/-- The security block at reset; OTP as manufactured is a part's own, zero here (log entry 4). -/
def Sec.reset : Sec where
  otp := ⟨0, none, none, false, false⟩
  runRollback := 0
  stage := none
  staged := 0
  verifyCh := none
  activating := false
  autoPending := false
  autoAt := 0
  fuses := none
  nonce := none
  nonceFails := 0
/-! ### The whole state -/

/-- Why the machine stops with a fault. -/
inductive Fault where
  /-- Raised by no meaning: the spec gives every command an effect or none at all. Kept so that the type is inhabited;
  safe. -/
  | none
  deriving DecidableEq, Repr

/-- Why a command has no meaning. -/
inductive Refusal where
  /-- Raised by the arms of exec for a command that has no meaning yet, with its mnemonic. Safe. -/
  | notModelled (mnemonic : String)
  deriving DecidableEq, Repr

/-- The state of the block. -/
structure State where
  /-- the commands that wait, first in, first out -/
  pending : List Instr
  /-- what the block has sent outside, oldest first: the model's own field (log entry 2) -/
  out : List Out
  /-- the index of the next free value: the model's own field (log entry 1) -/
  free : Nat
  /-- the sp counter (R30) -/
  sctr : BitVec 64
  /-- BAR0 registers and configuration words (R9, R426, R447) -/
  regs : Cells 32
  log : Recorder
  cp : Cp
  host : HostLink
  clock : Clock
  dsp : Dsp
  eng : Engine
  net : Net
  sec : Sec
  pm : Pm
  sap : Vector SapPort 16
  conv : Conv
  paired : Paired
  psc : Psc
  pair : PairSt
  wit : Wit
  rs : Rs
  tw : TwoWire
  deriving DecidableEq, Repr

/-- The registers outside the configuration blocks whose reset value is not zero, in ascending order. ORDER is 0, a UA-2048A-E:
R449 gives it by the part, R3 has two (log entry 39). -/
def resetRegs : List (Nat × Word) :=
  [(R.ID_DEVICE, 0x00B12048), (R.NODE_STAT, 1)] ++
  (fnAssigned.flatMap (fun f =>
    (if f = 0x00 ∨ f = 0x68 then [(R.FN_CTL f, (5 : Word))] else []) ++ [(R.FN_STAT f, 0x0001FFFF)])) ++
  [(R.CP_STAT, 3), (R.DW_CTL, 3)] ++ (List.range 4).map (fun p => (R.PRESS_STAT p, 0x10)) ++
  [(R.POOL_STAT, 2048)] ++
  (List.range 16).flatMap (fun n => [(R.PSC_CAL_V_GAIN n, (0x3F800000 : Word)), (R.PSC_CAL_I_GAIN n, 0x3F800000),
    (R.PSC_LOOP_TRIM n, 0x3F800000)]) ++
  [(R.PAIR_STAT, 0x1000), (R.HL_CTL, 2), (R.BM_QOS, 0x1EBC2A68), (R.BM_AGE, 256)] ++
  (List.range 32).map (fun v => (R.MSIX_TABLE (4 * v + 3), (1 : Word))) ++
  [(R.LOG_STAT, 0x10000000),
   (R.LOG_SEQ_NEXT, 1), (R.TWC_STAT 0, 1), (R.TWC_STAT 1, 1), (R.TWT_STAT, 0x58), (R.PM_VCORE, 800),
   (R.PM_RESET_CAUSE, 1)]

/-- Every configuration block at its reset values (R426), in ascending order. -/
def resetCfg : List (Nat × Word) :=
  fnAssigned.flatMap (fun f => (cfgReset f).map (fun c => (cfgKey f c.1, c.2)))

/-- The machine right after a power-on reset, at the release of `RESET_N`: the node is in BOOT (R534, R542), no rail group
is enabled yet, and every register holds the reset value of its table. -/
def State.reset : State where
  pending := []
  out := []
  free := 0
  sctr := 0
  regs := resetRegs ++ resetCfg
  log := Recorder.reset
  cp := Cp.reset
  host := HostLink.reset
  clock := Clock.reset
  dsp := Dsp.reset
  eng := Engine.reset
  net := Net.reset
  sec := Sec.reset
  pm := Pm.reset
  sap := Vector.replicate 16 SapPort.reset
  conv := Conv.reset
  paired := Paired.reset
  psc := Psc.reset
  pair := PairSt.reset
  wit := Wit.reset
  rs := Rs.reset
  tw := TwoWire.reset

end Sys2Proof.Machine
end

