-- ==== Sys2Proof/Machine/Guard.lean ====
section
/-! DEFINITION. The output guard (R21, R353), the withdrawal of the outputs it and the STANDBY role bring about, and the FAULTED
state of the node (R534). -/

namespace Sys2Proof.Machine

/-! ### Power-stage channels (R335, R336) -/

/-- Channel states (R335). -/
def psOff : Nat := 0
def psQueued : Nat := 1
def psDiag : Nat := 2
def psFadeIn : Nat := 3
def psRunning : Nat := 4
def psPvddHold : Nat := 5
def psGroupHold : Nat := 6
def psShutdown : Nat := 7
def psLatched : Nat := 8
def psStopping : Nat := 9
def psObserving : Nat := 10
def psCal : Nat := 11

def pscState (s : State) (n : Nat) : Nat := getF s (F.PSC_STAT_STATE n)
def pscSetState (s : State) (n st : Nat) : State := setF s (F.PSC_STAT_STATE n) st

def pscCh (s : State) (n : Nat) : PscCh := s.psc.ch.getD n PscCh.reset

def setPsc (s : State) (n : Nat) (x : PscCh) : State := { s with psc := { s.psc with ch := s.psc.ch.setIfInBounds n x } }

/-- Drive or release `AMP_EN[g]` (R318, R341). -/
def setAmpEn (s : State) (g : Nat) (on : Bool) : State :=
  let s := { s with psc := { s.psc with en := s.psc.en.setIfInBounds g on } }
  (List.range 4).foldl (fun s j => putF s (F.PSC_STAT_EN (4 * g + j)) on) s

/-- Abort the running test and empty the queue: result 7 (R334). -/
def pscAbort (s : State) : State :=
  let hit := match s.psc.test with
    | some (l, _) => l
    | none => []
  let s := hit.foldl (fun s n => setF s (F.PSC_STAT_DIAG_RESULT n) 7) s
  let s := (hit ++ s.psc.queue).foldl (fun s n =>
    match (pscCh s n).back with
    | some st => setPsc (pscSetState s n st) n { pscCh s n with back := none }
    | none => s) s
  { s with psc := { s.psc with queue := [], test := none } }

/-- Channel `n` no longer drives: it observes if it is enabled, on a STANDBY even where it was latched; a fade-out goes on in the dark, and
a calibration on return observes (R335, R336). -/
def pscDark (s : State) (n : Nat) : State :=
  let st := pscState s n
  let x := pscCh s n
  if (1 ≤ st ∧ st ≤ 7) ∨ (st = psLatched ∧ roleOf s = roleStandby) then
    setPsc (pscSetState s n psObserving) n { x with seenAt := none, limNow := false, win := [] }
  else if st = psStopping then setPsc s n { x with dark := true }
  else if st = psCal ∧ x.calBack = psQueued then setPsc s n { x with calBack := psObserving }
  else s

/-- The power stage's balls go to high impedance (R335, R336). -/
def pscObserve (s : State) : State :=
  let s := pscAbort s
  let s := (List.range 4).foldl (fun s g => setAmpEn s g false) s
  (List.range 16).foldl pscDark s

/-- Serial data outputs go to high impedance, and on a STANDBY the shared clocks (R310). -/
def sapWithdraw (s : State) : State :=
  let standby := roleOf s == roleStandby
  (List.range 16).foldl (fun s n =>
    let f := 0x10 + n
    let clocks := !isF s (F.SAP_CFG_FOLLOWER f) && decide (2 ≤ getF s (F.SAP_STAT_PHASE n)) &&
      (isF s (F.SAP_CFG_PAIR_CLK f) || !standby)
    let s := { s with sap := s.sap.setIfInBounds n { s.sap.getD n SapPort.reset with curDrive := false, curClk := clocks } }
    putF s (F.SAP_STAT_DRIVING n) clocks) s

/-- The outputs of R21 go to high impedance. -/
def withdrawOutputs (s : State) : State := sapWithdraw (pscObserve s)

/-- The output guard acts: every output it names is at high impedance while `PAIR_STAT.GUARD` is 1 (R21). -/
def guardAct (s : State) : State := withdrawOutputs (setF s F.PAIR_STAT_GUARD 1)

/-! ### Node faults -/

/-- The node enters FAULTED with a cause (R534, R542). -/
def enterFaulted (s : State) (cause : Nat) : State :=
  setF (setF s F.NODE_STAT_STATE 5) F.NODE_STAT_FAULT_CAUSE cause

/-- Whether the node is in BOOT, READY or RUNNING (R534). -/
def nodeAlive (s : State) : Bool :=
  decide (1 ≤ getF s F.NODE_STAT_STATE) && decide (getF s F.NODE_STAT_STATE ≤ 3)

end Sys2Proof.Machine
end

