/-! ### The clock outputs (R56, R58) -/

/-- How many AUD cycles output `k` (0 `WCLK_OUT`, 1 `PPS_OUT`, 2 `FRM_OUT`) stays high; 0 where it is not driven. -/
def outWidth (s : State) (k : Nat) : Int :=
  if k = 0 then (if isF s F.OUT_CFG_WCLK_OUT_EN then (if isF s F.OUT_CFG_WCLK_RATE then 256 else 512) else 0)
  else if k = 1 then (if isF s F.OUT_CFG_PPS_OUT_EN then 512 * getF s F.OUT_CFG_PPS_WIDTH else 0)
  else if isF s F.OUT_CFG_FRM_OUT_EN then 512 else 0

/-- The level of output `k` in AUD cycle `c` of the current sp: its edges lie at the multiples of its period plus its offset,
rounded down to an AUD cycle (R56, R58). Before an edge that a change brings nearer than the width it is low for one cycle (log
entry 35). -/
def outHigh (s : State) (k : Fin 3) (c : Nat) : Bool :=
  let l := s.clock.outOfs[k]
  let p := outPeriod s k
  let n : Int := s.sctr.toNat * 512 + c
  let cyc := fun j => edgeAt l p j * 512 / 31250000
  let j := nextEdge l p (((n + 1) * 31250000 + 511) / 512) - 1
  fnOn s 0x20 && decide (n - cyc j < outWidth s k) && decide (n + 1 < cyc (j + 1))

/-- The frame boundary sp of frame `j` at a rate code: ceil(j × T / 1 sp) (R58). -/
def frameBoundary (code j : Nat) : Nat := (j * framePeriod code + 31249999) / 31250000

/-- The cadence index of frame `j` at the rates with a non-integer period (R58). -/
def cadenceIndex (j : Nat) : Nat := j % 5

/-- The level of `MCLK_OUT[m]` in half AUD cycle `h` of the current sp, 0 to 1,023: it rises at the boundary (R56). -/
def mclkHigh (s : State) (m h : Nat) : Bool :=
  let d := getF s F.MCLK_CFG_MCLK_DIV / 4 ^ m % 4
  fnOn s 0x20 && getF s F.MCLK_CFG_MCLK_EN / 2 ^ m % 2 == 1 && h / 2 ^ d % 2 == 0

/-! ### Function 0x20, and the PTP functions' checks (R61, R62, R65) -/

/-- The enable check of function 0x20: refusal code and field. A TYPE of 8 to 15 is refused as an absent source (log entry 29); a
PPS_WIDTH outside 1 to 48,000 has no code and is taken as it is (log entry 30). -/
def clockCheck (s : State) : Option (Nat × Nat) :=
  let used := (List.range 8).filter (fun i => refType s i != 0)
  let src := fun i => (refType s i, if refType s i = 7 then getF s (F.REF_CFG_SAP i) else 0)
  let prio := fun i => getF s (F.REF_CFG_PRIORITY i)
  let absent := fun i =>
    let t := refType s i
    decide (8 ≤ t) || (t == 1 && !fnOn s 0x21) || (t == 2 && !fnOn s 0x22) ||
    (t == 7 && (!fnOn s (0x10 + getF s (F.REF_CFG_SAP i)) || !isF s (F.SAP_CFG_FOLLOWER (0x10 + getF s (F.REF_CFG_SAP i)))))
  match used.find? (fun i => used.any (fun j => decide (j < i) && src j == src i)) with
  | some i => some (0x0520, 0x20 + 4 * i)
  | none =>
    match used.find? (fun i => prio i == 0 || decide (8 < prio i) || used.any (fun j => decide (j < i) && prio j == prio i)) with
    | some i => some (0x0521, 0x20 + 4 * i)
    | none =>
      match used.find? absent with
      | some i => some (0x0522, 0x20 + 4 * i)
      | none =>
        if 10 ≤ getF s F.DPLL_CFG_TRACK_BW then some (0x0523, 0)
        else if getF s F.MON_CFG_HARD_LIM ≤ getF s F.MON_CFG_SOFT_LIM ∨ getF s F.MON_CFG_SOFT_LIM = 0 ∨
          getF s F.MON_CFG_DRIFT_LIM = 0 then some (0x0524, 4)
        else if getF s F.WTR_CFG_WTR = 0 ∨ 3600 < getF s F.WTR_CFG_WTR then some (0x0525, 8)
        else if getF s F.DPLL_CFG_SLEW = 0 ∨ 50 < getF s F.DPLL_CFG_SLEW then some (0x0529, 0)
        else if 9 ≤ getF s F.OUT_CFG_FRM_OUT_RATE then some (0x052E, 0x0C)
        else if 9 ≤ getF s F.FRM_CFG_FRM_IN_RATE then some (0x052E, 0x10)
        else none

/-- A field of `w` bits as a signed number. -/
def sgnField (v w : Nat) : Int := if 2 ^ (w - 1) ≤ v then (v : Int) - 2 ^ w else v

/-- The enable check of a PTP function `f` (R62, R65). A DOMAIN above 127 is refused as an option out of range (log entry 29). -/
def ptpCheck (s : State) (f : Nat) : Option (Nat × Nat) :=
  let out := fun v lo hi => decide (sgnField v 4 < lo) || decide (hi < sgnField v 4)
  let t := getF s (F.PTP_CFG1_ANN_TIMEOUT f)
  if getF s (F.PTP_CFG0_PROFILE f) = 3 ∨ 2 ≤ getF s (F.PTP_CFG0_MODE f) ∨ 127 < getF s (F.PTP_CFG0_DOMAIN f) then some (0x052B, 0)
  else if out (getF s (F.PTP_CFG1_LOG_SYNC f)) (-4) 1 || out (getF s (F.PTP_CFG1_LOG_ANNOUNCE f)) (-3) 3 ||
    out (getF s (F.PTP_CFG1_LOG_DELAYREQ f)) (-4) 4 || decide (t < 2) then some (0x052B, 4)
  else if (portOfRole s (f - 0x21)).isNone then some (0x052C, 0)
  else if getF s (F.PTP_CFG0_MODE f) = 1 ∧ !(List.range 8).any (fun i => refType s i == 5) then some (0x052D, 0)
  else none

/-- Function 0x20 starts: used slots are ABSENT, output offsets zero (R38, R56). -/
def clockStart (s : State) : State :=
  let s := { s with clock := { s.clock with slots := Vector.replicate 8 RefSlot.reset, outOfs := Vector.replicate 3 [],
                                            nextOfs := Vector.replicate 3 none,
                                            hist := [], everTrack := false, paused := false } }
  (List.range 8).foldl (fun s i => setF s (refField i) (if refType s i = 0 then refUnused else refAbsent)) s

/-- Function 0x20 stops: no slot is used and the oscillator runs free (log entry 10). -/
def clockStop (s : State) : State :=
  let s := putF (putF s F.DPLL_STAT_SEL_VALID false) F.DPLL_STAT_SWITCHING false
  let s := loseTime { s with clock := { s.clock with timePending := false, slots := Vector.replicate 8 RefSlot.reset } }
  putF (setR (setR (setStage s stFreerun) R.FREQ_OFS 0) R.REF_STATE 0) F.TIME_STAT_TIME_BLOCKED false

/-! ### Reading the time (R34) -/

/-- The TAI nanoseconds of ENG cycle `c` of the current sp (R30). -/
def taiNs (s : State) (c : Nat) : Nat := (s.sctr.toNat * 10240 + c) * 10 ^ 9 / 983040000

/-- Latch the readout group at ENG cycle `c`; while UNSET the TAI words are free values (R32, R34). -/
def latchTime (s : State) (c : Nat) : State :=
  let s := setR s R.SCTR_LO (s.sctr.setWidth 32)
  let s := setR s R.SCTR_HI ((s.sctr >>> 32).setWidth 32)
  let s := setR s R.SCTR_FRAC ((fracOf c).setWidth 32)
  if getF s F.TIME_STAT_SCTR_STATE = timeUnset then
    let s := setR (setR s R.TAI_SEC_LO (Config.freeWord s.free)) R.TAI_SEC_HI (Config.freeWord (s.free + 1) &&& 0xFFFF)
    nextFrees (setR s R.TAI_NS (Config.freeWord (s.free + 2) &&& 0x3FFFFFFF)) 3
  else
    let t := taiNs s c
    let sec := t / 10 ^ 9
    let s := setR (setR s R.TAI_SEC_LO (BitVec.ofNat 32 sec)) R.TAI_SEC_HI (BitVec.ofNat 32 (sec / 2 ^ 32 % 2 ^ 16))
    setR s R.TAI_NS (BitVec.ofNat 32 (t % 10 ^ 9))

end Sys2Proof.Machine
end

=== What to produce ===
For the listing above, print only the lines starting at the line containing "let cyc := fun" and ending at the line containing "else if getF s F.MON_CFG_HARD_LIM", exactly, both included.

=== Finished exercise ===
  let cyc := fun j => edgeAt l p j * 512 / 31250000
  let j := nextEdge l p (((n + 1) * 31250000 + 511) / 512) - 1
  fnOn s 0x20 && decide (n - cyc j < outWidth s k) && decide (n + 1 < cyc (j + 1))

/-- The frame boundary sp of frame `j` at a rate code: ceil(j × T / 1 sp) (R58). -/
def frameBoundary (code j : Nat) : Nat := (j * framePeriod code + 31249999) / 31250000

/-- The cadence index of frame `j` at the rates with a non-integer period (R58). -/
def cadenceIndex (j : Nat) : Nat := j % 5

/-- The level of `MCLK_OUT[m]` in half AUD cycle `h` of the current sp, 0 to 1,023: it rises at the boundary (R56). -/
def mclkHigh (s : State) (m h : Nat) : Bool :=
  let d := getF s F.MCLK_CFG_MCLK_DIV / 4 ^ m % 4
  fnOn s 0x20 && getF s F.MCLK_CFG_MCLK_EN / 2 ^ m % 2 == 1 && h / 2 ^ d % 2 == 0

/-! ### Function 0x20, and the PTP functions' checks (R61, R62, R65) -/

/-- The enable check of function 0x20: refusal code and field. A TYPE of 8 to 15 is refused as an absent source (log entry 29); a
PPS_WIDTH outside 1 to 48,000 has no code and is taken as it is (log entry 30). -/
def clockCheck (s : State) : Option (Nat × Nat) :=
  let used := (List.range 8).filter (fun i => refType s i != 0)
  let src := fun i => (refType s i, if refType s i = 7 then getF s (F.REF_CFG_SAP i) else 0)
  let prio := fun i => getF s (F.REF_CFG_PRIORITY i)
  let absent := fun i =>
    let t := refType s i
    decide (8 ≤ t) || (t == 1 && !fnOn s 0x21) || (t == 2 && !fnOn s 0x22) ||
    (t == 7 && (!fnOn s (0x10 + getF s (F.REF_CFG_SAP i)) || !isF s (F.SAP_CFG_FOLLOWER (0x10 + getF s (F.REF_CFG_SAP i)))))
  match used.find? (fun i => used.any (fun j => decide (j < i) && src j == src i)) with
  | some i => some (0x0520, 0x20 + 4 * i)
  | none =>
    match used.find? (fun i => prio i == 0 || decide (8 < prio i) || used.any (fun j => decide (j < i) && prio j == prio i)) with
    | some i => some (0x0521, 0x20 + 4 * i)
    | none =>
      match used.find? absent with
      | some i => some (0x0522, 0x20 + 4 * i)
      | none =>
        if 10 ≤ getF s F.DPLL_CFG_TRACK_BW then some (0x0523, 0)
        else if getF s F.MON_CFG_HARD_LIM ≤ getF s F.MON_CFG_SOFT_LIM ∨ getF s F.MON_CFG_SOFT_LIM = 0 ∨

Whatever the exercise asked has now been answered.